In this study, the highest level of MDA content was observed in fish fed on basal diet and exposed to AgNPs. MDA is one the final products of lipid peroxidation and its measurement as an index of lipid peroxidation provides vital information about the meat quality (Gatta et al. 2000; Tsikas 2017). In the present study, the level of MDA in the liver was significantly decreased in fish fed on turmeric, curcumin and curcumin-NM after exposure to AgNPs. The decrease in the MDA levels seems to be due to the ability of curcumin to scavenge free radicals and enhance the antioxidant system against oxidative stress (Somparn et al. 2007). Our results are in agreement with those obtained by El-Houseiny et al. (2019) who reported that 0.5% turmeric in diet of cadmium-induced fish caused a significant decrease in serum MDA level. Meanwhile, Ferreira et al. (2017) reported no significant changes in liver MDA level of Astyanax aff. bimaculatus fed with dietary turmeric. Recently, Rajabiesterabadi et al. (2020) showed that administration of 10 g kg−1 turmeric diet would be effective to protect the common carps against oxidative damage cause by copper exposure.

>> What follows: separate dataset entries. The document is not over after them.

-- ==== Sys2Proof/Machine/Turn.lean ====
section
/-! DEFINITION. The turn of a bough: the ends of splits (spec/05_control.md R127, R147, R148), the repeat
prefix (spec/04_integer.md R121-R123), and ended boughs (R139). -/

namespace Sys2Proof.Machine

/-! ## The repeat prefix -/

/-- By how much the fields of repetition `done` are advanced (R122). -/
def Rep.offset (r : Rep) : Int := r.stride.toInt * r.done

/-- Field `k` of a repetition, which REP may advance (R122), in eight bits. -/
def Rep.field (r : Rep) (k : Nat) (x : BitVec 8) : BitVec 8 :=
  if r.fields.getLsbD k then BitVec.ofInt 8 ((x.toNat : Int) + r.offset) else x

/-- The fields that REP may advance, in their order (R121). -/
def repRegs : Payload → List (BitVec 8)
  | .a f => [f.dst, f.sa, f.sb, f.sc]
  | .i f => [f.dst, f.sa]
  | .m f => [f.dv, f.av]
  | _ => []

/-- The payload of repetition `done` (R122). -/
def advPayload (r : Rep) : Payload → Payload
  | .a f => .a { f with dst := r.field 0 f.dst, sa := r.field 1 f.sa, sb := r.field 2 f.sb, sc := r.field 3 f.sc }
  | .i f => .i { f with dst := r.field 0 f.dst, sa := r.field 1 f.sa }
  | .m f => .m { f with dv := r.field 0 f.dv, av := r.field 1 f.av }
  | p => p

/-- Repetition `done` of an instruction. -/
def advInstr (r : Rep) (i : Instr) : Option Instr :=
  match i.view with
  | none => none
  | some (h, p) => mkInstr (opcode i) h (advPayload r p)

/-- The register of the first field that a repetition has taken outside v0 to v255 (R122). -/
def advOut (r : Rep) (i : Instr) : Option Nat :=
  let regs := (i.view.map fun x => repRegs x.2).getD []
  (regs.zipIdx.find? fun x =>
    r.fields.getLsbD x.2 && ((x.1.toNat : Int) + r.offset < 0 || (x.1.toNat : Int) + r.offset > 255)).map fun x =>
      (((x.1.toNat : Int) + r.offset) % 256).toNat

/-! ## Ended boughs -/

/-- Nothing that a bough issued is still in flight, engine operations included (R139). -/
def State.quiet (s : State) (uid : Nat) : Bool :=
  s.writesDone uid && s.loadsDone uid && !s.loads.any (fun x => x.uid == uid) && !s.infl.any (fun x => x.uid == uid) &&
    !s.cores.any fun e => e.2.ops.any (fun o => o.uid == uid) || e.2.mq.any fun o => o.uid == uid

/-- A copse whose boughs have all been released gives up its place (R14, R22). -/
def State.reapCopse (s : State) (b : Bough) : State :=
  if !(s.boughsOf b.part b.launch b.cid).isEmpty then s
  else
    match s.copse b.part b.launch b.cid with
    | some c =>
      if c.at_ = .resident then
        let s := ((s.freeCopse c).modCopse b.part b.launch b.cid fun c => { c with at_ := .ended }).modLaunch
          b.part b.launch fun l => { l with cdone := l.cdone + 1 }
        match s.launch b.part b.launch with
        | some l => s.childDone l b.cid
        | none => s
      else s
    | none => s

/-- Releases an ended bough: its slot, its granules and its copse's place (R14, R139). -/
def State.reapOne (s : State) (b : Bough) : State := ((s.dropBough b.uid).freeRegBanks b.core).reapCopse b

/-- Releases every bough that has exited and is quiet. -/
def State.reap (s : State) : State :=
  (s.allBoughs.filter fun b => b.gone && s.quiet b.uid).foldl (fun s b => s.reapOne b) s

/-! ## The turn of a bough -/

/-- The bough may issue: Sirxo has released the cores (R391, R393), it is running, its copse and its partition are
not halted (R23, R28, R367), and no machine check of it waits for a slot of the fault queue (R358). -/
def State.mayIssue (s : State) : Bool :=
  s.sirxo.booted && !s.sirxo.shutdown && s.b.status == .running && !(s.part s.b.part).halted &&
  (!(s.part s.b.part).dooms.any fun d => d.uid == s.b.uid) && (s.copseOf s.b).all fun c => c.at_ == .resident

/-- The wait ends only by a reply or by the passing of time (R139, R360, R365). -/
def Wait.parked : Wait → Bool
  | .reply _ | .yield _ => true
  | .sleep t => t != 0
  | _ => false

/-- The PC is the end of the bough's region: the instruction there does not issue (R147, R148). -/
def State.atEnd (s : State) : Bool := (s.regionOf s.b).any fun r => r.stop == s.b.pc

/-- A fault join at a repetition that the running split, which repeats the same instruction, has not come to
yet (R123). -/
def Bough.beforeRep (b : Bough) (e : StackEnt) : Bool :=
  match b.rep, e.rep with
  | some r, some x => e.kind == .fault && r.done < x.done
  | _, _ => false

/-- The running split has reached the topmost join, other than a region frame (R127). -/
def State.atJoin (s : State) : Bool :=
  s.b.topJoin.any fun e => e.addr == s.b.pc && !s.b.beforeRep e && !(e.kind == .refill && s.atEnd)

/-- What a turn does: a state in itself, or the instruction or step that runs. -/
inductive Plan where
  | next (t : State)
  | run (i : Instr) (t : State)
  deriving Repr

/-- The instruction at the PC under a repeat prefix (R121, R122): what makes a repetition an illegal instruction is
decided before a register that it has taken too far (R63). -/
def State.repPlan (s : State) (r : Rep) (i : Instr) : Plan :=
  if !repOk r i then .next (s.takeTrap cIllegal 0 0)
  else if r.left = 0 then
    match gate i s with
    | .trap cause detail => .next (s.takeTrap cause detail 0)
    | _ => .next (s.modB fun b => { b with rep := none, pc := nextAddr b.pc false })
  else
    match (advInstr r i).filter fun j => j.legal with
    | none => .next (s.takeTrap cIllegal 0 0)
    | some j =>
      match advOut r i with
      | some n => .next (s.takeTrap cRegister n 0)
      | none => .run j s

/-- A word that does not decode: a cancelled bough stops there first where the word's opcode is a cancellation
point, once the fault entries before it are settled as at any rejoin point (R63, R131, R354). -/
def State.undecoded (s : State) : State :=
  if (s.b.sib.any fun x => x.cancelled) && cancelOp s.b.wordAt then
    if s.b.nf > 0 && s.b.wordAt / 2 ^ 87 != 0x193 then s.endSplit s.b.pc else s.cancelStop
  else s.takeTrap cIllegal 0 0

/-- The turn of the focus bough (R26, R40, R127, R147). -/
def State.boughPlan (s : State) : Plan :=
  if !s.mayIssue || s.b.wait.parked then .next s
  else if let .trap c := s.b.wait then .next (s.takeTrap c 0 s.b.pc)
  else if s.b.emr = 0 then .next s.settle
  else if s.atJoin then .next (s.endSplit s.b.pc)
  else if s.atEnd then .run .retireAtEnd s
  else if !s.b.inLine then .run .lineEntry s
  else
    match s.b.instrAt with
    | none => .next s.undecoded
    | some i =>
      match s.b.rep with
      | some r =>
        if (s.b.sib.any fun x => x.cancelled) && isCancelPoint i then .run i s else s.repPlan r i
      | none => .run i s

end Sys2Proof.Machine
end

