/-- `n` bytes from `a` hold a number, and no other byte of the core's LOCAL storage or of memory changes. -/
def StoresLocal (s t : State) (core a n v : Nat) : Prop :=
  MemorySame s t ∧ Sparse.getLE (t.core core).store a n = v ∧
    ∀ c : Nat, c < a ∨ a + n ≤ c → Sparse.get (t.core core).store c = Sparse.get (s.core core).store c

/-- `n` bytes that an engine wrote hold a number, and no other byte of LOCAL storage or of memory changes. -/
def EngWrote (s t : State) (core : Nat) (loc : Bool) (a n pa v : Nat) : Prop :=
  if loc then StoresLocal s t core a n v
  else MemoryOutside s t pa n ∧ Holds t pa n v ∧ (t.core core).store = (s.core core).store

end Sys2Proof.Machine
end

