/-- R386, R390, R391: after a Function Level Reset no launch and no access of the partition is left, and its
queue registers are as after reset but for LASTACC and LASTDONE. A good flit ends the count of replays; for a
bad one a replay is asked, and a flit that has been replayed eight times and is still bad takes the link down.
SIRXO_BOOT brings the device up with its links where the image is good, and leaves it in recovery where it is not.
R392, R393, R394: Sirxo's mailboxes and control. SPDM answers with versions 1.2 and 1.3, with SM2_P256 and
SM3_256, with the certificates of the function and their digest, with the nonce signed, and with four
measurements, of which the third is of the calendars, quotas and SIGNREQ as they are and the fourth is DEVIDENT.
A power sample is what the telemetry registers then read, and the clock falls by a step of 25 MHz above the
power limit or at 105 degrees, down to 625 MHz, and rises, up to 1,250 MHz, once the power is three per cent
below it; while a PREEMPT or a host KILL has not finished it is 1,250 MHz. At 115 degrees every launch that has
not been killed, a LAUNCH that was accepted and not yet performed among them, is killed with status 2 and the cores
are held in reset. (The model's choices: that a reset
drops accesses in flight, log 54; the CRC's form, and where in a link's replays it goes down, log 30; that
SIRXO_BOOT of a device that is up does nothing, and boots it after a shutdown, log 55; what the image, the keys
and the hash are, and what a measurement says that it covers, log 56; that the clock rises by the same 25 MHz,
log 33.) -/
def Obligations.Platform : Prop :=
  ((∀ (s : State) (p : Nat), ∃ t : State, exec (.functionLevelReset p) s = Host.Outcome.next t ∧
     (∀ l ∈ t.launches, l.part ≠ p) ∧ (∀ x ∈ t.loads, x.part ≠ p) ∧ (∀ x ∈ t.stores, x.by_.part ≠ p) ∧
     ∀ q : Nat, (t.part p).queue q = { SQueue.reset with
       lastacc := ((t.part p).queue q).lastacc, lastdone := ((t.part p).queue q).lastdone }) ∧
   (∀ (s : State) (k : Nat) (l : Link) (flit : List Byte), s.links[k]? = some l →
     (∃ t : State, exec (.flitReceive k flit) s = Host.Outcome.next t ∧ t = { s with links := t.links } ∧
       t.links[k]? = some (if l.up = false then l
         else if flit.length == 256 && flit.drop 248 == leBytes 8 (crc64 (flit.take 248)).toNat then
           { l with asked := false, replays := 0 }
         else if 8 ≤ l.replays then { l with up := false, asked := false }
         else { l with asked := true }) ∧
       ∀ j : Nat, j ≠ k → t.links[j]? = s.links[j]?) ∧
     ∃ t : State, exec (.flitReplay k) s = Host.Outcome.next t ∧ t = { s with links := t.links } ∧
       t.links[k]? = some (if l.up = false ∨ l.asked = false then l
         else { l with asked := false, replays := min 8 (l.replays + 1) }) ∧
       ∀ j : Nat, j ≠ k → t.links[j]? = s.links[j]?) ∧
   ∀ s : State,
     (s.sirxo.booted = true → s.sirxo.shutdown = false → exec .sirxoBoot s = Host.Outcome.next s) ∧
     (s.sirxo.booted = false ∨ s.sirxo.shutdown = true → s.sirxo.imageOk = false →
       exec .sirxoBoot s = Host.Outcome.next { s with sirxo := { s.sirxo with booted := false, recovery := true } }) ∧
     (s.sirxo.booted = false ∨ s.sirxo.shutdown = true → s.sirxo.imageOk = true → ∃ t : State, exec .sirxoBoot s = Host.Outcome.next t ∧
       t = { s with calnet := t.calnet, calmem := t.calmem, links := t.links, sirxo := t.sirxo } ∧
       t.sirxo = { s.sirxo with booted := true, recovery := false, shutdown := false } ∧
       t.links.length = 18 ∧ ∀ l ∈ t.links, l.up = true)) ∧
  ((∀ (s : State) (p : Nat) (nonce : BitVec 256),
     let image (x : Nat) : Nat := (Config.sm3 x).toNat
     let measured : List Measurement :=
       [{ index := 1, covers := Config.romData, value := image Config.romData },
        { index := 2, covers := Config.imageData, value := image Config.imageData },
        { index := 3, covers := s.config, value := image s.config },
        { index := 4, covers := devident p, value := devident p }]
     ∀ r ∈ ([(.getVersion p, .version [0x12, 0x13]), (.getCapabilities p, .capabilities Config.spdmCaps),
         (.negotiateAlgorithms p, .algorithms .sm2P256 .sm3_256),
         (.getDigests p, .digests (Config.sm3 (Config.certChain p))),
         (.getCertificate p, .certificate (Config.certChain p)),
         (.challenge p nonce, .challengeAuth nonce.toNat (Config.sm2 nonce.toNat)),
         (.getMeasurements p, .measurements measured)] : List (Instr × SpdmAnswer)),
       ∃ t : State, exec r.1 s = Host.Outcome.next t ∧ t = { s with sirxo := t.sirxo } ∧
         t.sirxo = { s.sirxo with doe := t.sirxo.doe } ∧
         (t.sirxo.doe.find? fun x => x.1 == p) = some (p, r.2) ∧
         ∀ q : Nat, q ≠ p → (t.sirxo.doe.find? fun x => x.1 == q) = s.sirxo.doe.find? fun x => x.1 == q) ∧
   (∀ (s : State) (m : PowerMeasure), ∃ t : State, exec (.powerSample m) s = Host.Outcome.next t ∧
     let raised : Prop := ∃ e ∈ s.parts, ∃ c ∈ e.2.cmds,
       c.op = 2 ∨ (c.op = 3 ∧ ¬ (c.begun = true ∧ s.haltDone e.1 = true))
     t = { s with sirxo := t.sirxo } ∧
     t.sirxo = { s.sirxo with throttle := t.sirxo.throttle, clknow := t.sirxo.clknow, pnow := m.watts,
                              icore := m.icore, tjmax := m.tj, hbmw := m.hbm } ∧
     (raised → t.sirxo.clknow = 1250) ∧ (¬ raised → t.sirxo.clknow = t.sirxo.throttle) ∧
     (s.sirxo.plimit < m.watts ∨ 840 ≤ m.tj → t.sirxo.throttle = max 625 (s.sirxo.throttle - 25)) ∧
     (m.watts ≤ s.sirxo.plimit → m.tj < 840 → 100 * m.watts ≤ 97 * s.sirxo.plimit →
       t.sirxo.throttle = min 1250 (s.sirxo.throttle + 25)) ∧
     (m.watts ≤ s.sirxo.plimit → m.tj < 840 → 97 * s.sirxo.plimit < 100 * m.watts →
       t.sirxo.throttle = s.sirxo.throttle) ∧
     (s.sirxo.booted = true → t.hostReg 0 0x908 = m.watts ∧ t.hostReg 0 0x910 = t.sirxo.clknow ∧
       t.hostReg 0 0x958 = m.tj ∧ t.hostReg 0 0x960 = m.hbm ∧ t.hostReg 0 0x900 = s.sirxo.plimit)) ∧
   ∀ s : State,
     (s.sirxo.tjmax < 920 → exec .thermalShutdown s = Host.Outcome.next s) ∧
     (920 ≤ s.sirxo.tjmax → ∃ t : State, exec .thermalShutdown s = Host.Outcome.next t ∧
       t.sirxo = { s.sirxo with shutdown := true } ∧
       ((s.launches.map fun x => (x.part, x.id)).Nodup → s.wins = [] →
         (∀ x ∈ s.launches, x.part < 16 → x.killed = false →
           (t.launch x.part x.id).map (fun y => (y.killed, y.endst)) = some (true, 2)) ∧
         ∀ p : Nat, p < 16 → ((s.part p).cmds.map fun c => (c.q, c.subseq)).Nodup →
           (∀ c ∈ (t.part p).cmds, c.op ≠ 1) ∧
           ∀ (id : Nat) (x : Launch), t.launch p id = some x → x.killed = true)))

/-! ## The machine -/

/-- R47, R48, R56, R63, R130, R131, R151, R288, R312, R354: what happens to an instruction that does not issue
as it stands, in the order of the checks. A rejoin point rejoins first, and a cancelled bough stops; then an
illegal instruction, an illegal register, a guard that holds in no active lane (nothing is written), illegal
convergence and illegal in refill; and then what is in flight holds it. R357, R361, R362: a trap enters its
partition's handler, or writes a record and kills the launch with end status 1. (The model's choices: that a
rejoin comes before a cancellation, log 34; that a CAS which still owes its predicate holds every later
instruction of its bough, log 18; that a trap which kills holds while the ring is full, log 48.) -/
def Obligations.GateTraps : Prop :=
  (∀ (i : Instr) (s : State), i.view.isSome = true →
    let h := hdrOf i
    let rejoins : Prop := s.b.nf ≠ 0 ∧ isRejoin i = true
    let stops : Prop := (s.b.sib.any fun x => x.cancelled) = true ∧ isCancelPoint i = true
    let illegal : Prop := i.legal = false ∨ fmtAccepts s.b.fmt i = false ∨
      (h.fs ≠ .none ∧ s.b.fsFlag h.fs = none) ∨ (isSystem i = true ∧ s.b.sysmode = false) ∨
      s.illegalHere i = true
    let diverged : Prop := needsFull i = true ∧ s.b.emr ≠ s.b.live
    let inside : Prop := s.b.refill ≠ none ∧ badInRefill i = true
    let traps (cause detail : Nat) : Prop := exec i s = Host.Outcome.next (s.takeTrap cause detail 0)
    (rejoins → exec i s = Host.Outcome.next (s.endSplit s.b.pc)) ∧
    (¬ rejoins → stops → exec i s = Host.Outcome.next s.cancelStop) ∧
    (¬ rejoins → ¬ stops → illegal → traps cIllegal 0) ∧
    (¬ rejoins → ¬ stops → ¬ illegal →
      (∀ n : Nat, s.b.badReg i = some n → traps cRegister n) ∧
      (s.b.badReg i = none → s.b.guard h = 0 →
        ∃ t : State, exec i s = Host.Outcome.next t ∧ QuietFrame s t ∧
          (s.b.rep = none → t.b.pc = nextAddr s.b.pc (isPair i)) ∧ t.b.flags = s.b.flags) ∧
      (s.b.badReg i = none → s.b.guard h ≠ 0 →
        (diverged → traps cConverge 0) ∧
        (¬ diverged → inside → traps cRefill 0) ∧
        (¬ diverged → ¬ inside →
          (s.scoreboard i = true ∨ s.predPending s.b.uid = true →
            exec i s = Host.Outcome.next (s.hold .scoreboard)) ∧
          (s.scoreboard i = false → s.predPending s.b.uid = false → isMem i = true →
            s.acquiring s.b.uid = true → exec i s = Host.Outcome.next (s.hold .fence)))))) ∧
  ∀ (s : State) (cause detail : Nat) (addr : W64) (l : Launch), s.b.emr ≠ 0 → s.b.deepLanes s.b.emr = 0 →
    s.launchOf s.b = some l → l.killed = false →
    let p := s.part s.b.part
    let t := s.takeTrap cause detail addr
    (s.b.sysmode = false → p.trapvec ≠ 0 → s.targetOk s.b p.trapvec = true →
      t = { s with b := t.b } ∧ t.b.pc = p.trapvec ∧ t.b.epc = s.b.pc ∧ t.b.emask = s.b.emr ∧
        t.b.eaddr = addr ∧ t.b.sysmode = true ∧ t.b.emr = s.b.emr ∧ t.b.vregs = s.b.vregs ∧
        t.b.sregs = s.b.sregs ∧ t.b.preds = s.b.preds ∧
        t.b.ecause = BitVec.ofNat 64 (1 + 2 ^ 4 * (cause % 2 ^ 8) + 2 ^ 12 * (detail % 2 ^ 24))) ∧
    (s.b.sysmode = true ∨ p.trapvec = 0 →
      (s.ringBusy s.b.part = true → t = s.markTrap.hold .fault) ∧
      (s.ringBusy s.b.part = false → ∃ x : Launch, t.launchOf s.b = some x ∧ x.killed = true ∧ x.endst = 1 ∧
        x.faultseq = seqOf p.recs ∧ (t.part s.b.part).recs = p.recs + 1))

/-- R62: the system-mode opcodes are SRGET.sys, SRSET.sys, TLBINV, HALT, CTXSAVE, CTXREST and ERET, and no
other. A bough not in system mode that reaches one of them takes the illegal-instruction trap. -/
def Obligations.SystemModeOpcodes : Prop :=
  (∀ i : Instr, isSystem i = true ↔ ∃ (h : Hdr) (f : FmtY), i = .srget true h f ∨ i = .srset true h f ∨
     i = .tlbinv h f ∨ i = .halt h f ∨ i = .ctxsave h f ∨ i = .ctxrest h f ∨ i = .eret h f) ∧
  ∀ (i : Instr) (s : State), isSystem i = true → s.b.sysmode = false →
    exec i s = Host.Outcome.next (s.takeTrap cIllegal 0 0)

/-- R26, R34, R36, R37, R63, R121, R122, R354: a step runs the instruction that the bytes at the PC decode to.
Where the focus bough may issue, is alone on its quadrant, stands in its line and is at no end of its split,
one cycle passes and `exec` runs the instruction of the slot, or of the pair, or the next repetition of it, which
is an illegal instruction before it is an illegal register (R63);
bytes that decode to nothing are an illegal instruction, but a cancelled bough stops at such a word too where its
opcode is a cancellation point. Of the ready boughs of a quadrant one that has been ready for three cycles for
each bough there goes first, the longest ready before the others, and else the one of the highest class, and in
it the oldest. (Which quadrant has its turn when, and that the count of ready cycles moves with the turns, is
the model's choice, log 2.) -/
def Obligations.StepRunsDecoded : Prop :=
  (∀ (s : State) (x : BitVec 512), s.agenda = [] → s.sirxo.booted = true → s.sirxo.shutdown = false →
    s.b.status = .running → s.b.wait = .none → (s.time + 1) % 64 < 62 → (s.part s.b.part).halted = false →
    (∀ c : Copse, s.copseOf s.b = some c → c.at_ = .resident) →
    (∀ d ∈ (s.part s.b.part).dooms, d.uid ≠ s.b.uid) → (∀ c ∈ s.copses, ∀ a : Nat, c.at_ ≠ .saved a) → (∀ b ∈ s.allBoughs, b.status ≠ .ended) →
    (∀ b ∈ s.boughs, b.core = s.b.core → b.slot / 12 = s.b.slot / 12 → b.status ≠ .running) →
    s.b.emr ≠ 0 → s.atJoin = false → s.atEnd = false → s.b.entered = true →
    s.b.line = some { addr := lineAddr s.b.pc, bits := x } →
    let k := slotOf s.b.pc
    let bytes := if linePair x k then leBytes 12 (lineSlot x k) ++ leBytes 12 (lineSlot x (k + 1))
      else leBytes 12 (lineSlot x k)
    let cancelled : Prop := (s.b.sib.any fun y => y.cancelled) = true
    let uncount (b : Bough) : Bough := { b with ready := 0 }
    ∃ u : State, u = { s with time := s.time + 1, b := u.b, boughs := u.boughs } ∧ uncount u.b = uncount s.b ∧
      u.boughs.map uncount = s.boughs.map uncount ∧
      (∀ i : Instr, decode bytes = .ok i → s.b.rep = none → step s = exec i u) ∧
      (∀ (i j : Instr) (r : Rep), decode bytes = .ok i → s.b.rep = some r →
        (cancelled → isCancelPoint i = true → step s = exec i u) ∧
        (¬ (cancelled ∧ isCancelPoint i = true) →
          (repOk r i = false → step s = Host.Outcome.next (u.takeTrap cIllegal 0 0)) ∧
          (r.left = 0 → repOk r i = true → (∀ c d : Nat, gate i u ≠ .trap c d) → step s =
            Host.Outcome.next (u.modB fun b => { b with rep := none, pc := nextAddr b.pc false })) ∧
          (r.left ≠ 0 → repOk r i = true →
            (advInstr r i = none ∨ (advInstr r i = some j ∧ j.legal = false) →
              step s = Host.Outcome.next (u.takeTrap cIllegal 0 0)) ∧
            (advInstr r i = some j → j.legal = true →
              (advOut r i = none → step s = exec j u) ∧
              ∀ n : Nat, advOut r i = some n → step s = Host.Outcome.next (u.takeTrap cRegister n 0))))) ∧
      ∀ e : DecodeErr, decode bytes = .error e →
        (¬ (cancelled ∧ cancelOp (lineSlot x k) = true) → step s = Host.Outcome.next (u.takeTrap cIllegal 0 0)) ∧
        (cancelled → cancelOp (lineSlot x k) = true → s.b.nf = 0 → step s = Host.Outcome.next u.cancelStop)) ∧
  ∀ (s : State) (b : Bough), s.bough b.uid = some b → 1 < (s.quadrant b).length →
    let ready := (s.quadrant b).filter fun x => s.isReady x
    let late (x : Bough) : Prop := 3 * (s.quadrant b).length ≤ x.ready
    ready ≠ [] → ∃ x ∈ ready, s.turnOf b.uid = s.focus x.uid ∧
      ((∃ y ∈ ready, late y) → late x ∧ ∀ y ∈ ready, y.ready ≤ x.ready) ∧
      ((∀ y ∈ ready, ¬ late y) → ∀ y ∈ ready, lexLess (s.rank y) (s.rank x) = false)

Silver accumulation in the liver after 96-h of exposure showed significant changes between the AgNP-exposed fish. Curcumin-NM and curcumin groups exhibited significant decreases in liver Ag accumulation. However, slightly higher accumulation occurred in the curcumin group. Environmental pollutants are generally accumulated in the fish organs, causing several health hazards such as hepatotoxicity (Costa et al. 2010) and oxidative damages (Gagné et al. 2012). It has been shown that AgNPs are mainly accumulated in the liver (Wu and Zhou 2013). This is most likely to be dependent on chemical structure of AgNPs (Navarro et al. 2008), different uptake pathways (Wu and Zhou 2013) and species-specific factors. Although it has been shown that supplementation of turmeric powder in the diet reduced the amount of cadmium in the liver (El-Houseiny et al. 2019). However, in the present study, turmeric could not prevent Ag accumulation in the liver of exposed fish in compare to the curcumin-NM and curcumin group. It has been shown that the protective activity of turmeric in ingesting the toxic metals could be associated with the presence of curcuminoids and their different biding sites such as carboxyl, phenolic, and amines/hydroxyl groups (Qayoom et al. 2017). Furthermore, previous studies have been suggested that these groups are all involved in metal-ligand interface which results in lower bioaccumulation of metals (Anayurt et al. 2009; Veglio et al. 1997).

Conclusion

In summary, the present study shows that supplementation of turmeric (50 g kg−1) or curcumin (1000 mg kg−1) in diet resulted in a positive effect on weight gain and fatty acid composition in the common carp. However, these findings rejected our initial hypothesis that the nanoencapsulated form of curcumin is more effective than free curcumin as the growth and biochemical parameters did not improve in the curcumin-NM group. Although the exposure experiment showed that AgNP induces oxidative stress and hepatotoxicity in carps, the biochemical parameters after exposure experiment demonstrated that dietary turmeric and curcumin might be effective to protect the fish against AgNPs. This study provides interesting evidence that supplementation of curcumin-NM to the diet can potentially protect the liver against the bioaccumulation of AgNPs. However, further work is needed to understand the mechanism of dietary curcumin-NM on growth performances in different fish species. Thus, the results of the present study suggest adding 50 g kg−1 turmeric or 1000 mg kg−1 curcumin diet to enhance growth performances, health, and meat quality of juvenile carps.